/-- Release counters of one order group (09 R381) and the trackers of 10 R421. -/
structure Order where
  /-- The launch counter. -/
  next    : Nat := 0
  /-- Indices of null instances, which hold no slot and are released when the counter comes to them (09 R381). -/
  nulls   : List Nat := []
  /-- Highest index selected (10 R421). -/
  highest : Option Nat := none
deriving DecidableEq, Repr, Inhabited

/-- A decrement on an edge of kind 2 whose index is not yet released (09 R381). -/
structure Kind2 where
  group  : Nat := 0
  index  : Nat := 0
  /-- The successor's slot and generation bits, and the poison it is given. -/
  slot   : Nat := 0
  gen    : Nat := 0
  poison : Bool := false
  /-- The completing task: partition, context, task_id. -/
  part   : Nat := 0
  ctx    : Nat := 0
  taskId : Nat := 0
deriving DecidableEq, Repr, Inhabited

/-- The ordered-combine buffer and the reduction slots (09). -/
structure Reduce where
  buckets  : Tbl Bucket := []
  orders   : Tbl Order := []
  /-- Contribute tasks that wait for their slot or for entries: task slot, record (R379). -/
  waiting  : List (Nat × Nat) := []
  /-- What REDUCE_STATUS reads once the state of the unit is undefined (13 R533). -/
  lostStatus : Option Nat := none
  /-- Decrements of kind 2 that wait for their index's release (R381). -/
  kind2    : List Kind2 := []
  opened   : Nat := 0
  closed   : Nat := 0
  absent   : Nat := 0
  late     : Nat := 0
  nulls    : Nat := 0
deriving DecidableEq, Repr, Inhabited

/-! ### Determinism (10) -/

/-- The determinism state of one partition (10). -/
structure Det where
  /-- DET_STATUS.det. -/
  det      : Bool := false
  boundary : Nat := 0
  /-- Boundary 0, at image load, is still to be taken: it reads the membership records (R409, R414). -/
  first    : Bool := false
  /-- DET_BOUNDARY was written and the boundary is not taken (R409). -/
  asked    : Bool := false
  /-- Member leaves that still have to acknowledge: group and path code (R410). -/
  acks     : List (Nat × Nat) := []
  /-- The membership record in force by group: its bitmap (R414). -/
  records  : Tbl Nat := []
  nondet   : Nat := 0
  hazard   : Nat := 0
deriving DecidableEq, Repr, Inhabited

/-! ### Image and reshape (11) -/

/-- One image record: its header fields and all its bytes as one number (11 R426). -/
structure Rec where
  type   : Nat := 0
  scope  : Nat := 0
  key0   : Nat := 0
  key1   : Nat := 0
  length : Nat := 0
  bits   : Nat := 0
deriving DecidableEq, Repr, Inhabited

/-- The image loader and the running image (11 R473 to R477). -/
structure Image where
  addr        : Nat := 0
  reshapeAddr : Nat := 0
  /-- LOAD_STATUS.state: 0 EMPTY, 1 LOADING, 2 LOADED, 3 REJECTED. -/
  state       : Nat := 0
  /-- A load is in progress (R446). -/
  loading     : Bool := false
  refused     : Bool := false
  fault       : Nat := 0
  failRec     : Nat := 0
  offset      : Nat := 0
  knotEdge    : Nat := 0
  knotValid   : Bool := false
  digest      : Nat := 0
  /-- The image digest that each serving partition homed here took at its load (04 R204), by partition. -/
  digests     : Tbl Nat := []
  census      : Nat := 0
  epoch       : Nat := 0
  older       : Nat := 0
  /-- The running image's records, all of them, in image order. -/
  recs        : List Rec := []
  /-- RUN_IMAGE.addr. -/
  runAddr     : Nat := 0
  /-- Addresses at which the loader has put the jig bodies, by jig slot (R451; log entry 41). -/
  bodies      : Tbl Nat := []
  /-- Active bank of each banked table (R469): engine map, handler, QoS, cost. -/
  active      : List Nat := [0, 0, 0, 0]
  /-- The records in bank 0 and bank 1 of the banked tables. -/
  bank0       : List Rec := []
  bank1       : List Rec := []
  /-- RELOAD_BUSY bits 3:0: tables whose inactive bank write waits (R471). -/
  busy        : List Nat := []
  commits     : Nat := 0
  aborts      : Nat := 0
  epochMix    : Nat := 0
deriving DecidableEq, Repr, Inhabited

### WHAT IS REQUIRED
Would you filter the records and copy each line that contains the word "partition"?

### YOUR SOLUTION
  /-- The completing task: partition, context, task_id. -/
/-- The determinism state of one partition (10). -/
  /-- The image digest that each serving partition homed here took at its load (04 R204), by partition. -/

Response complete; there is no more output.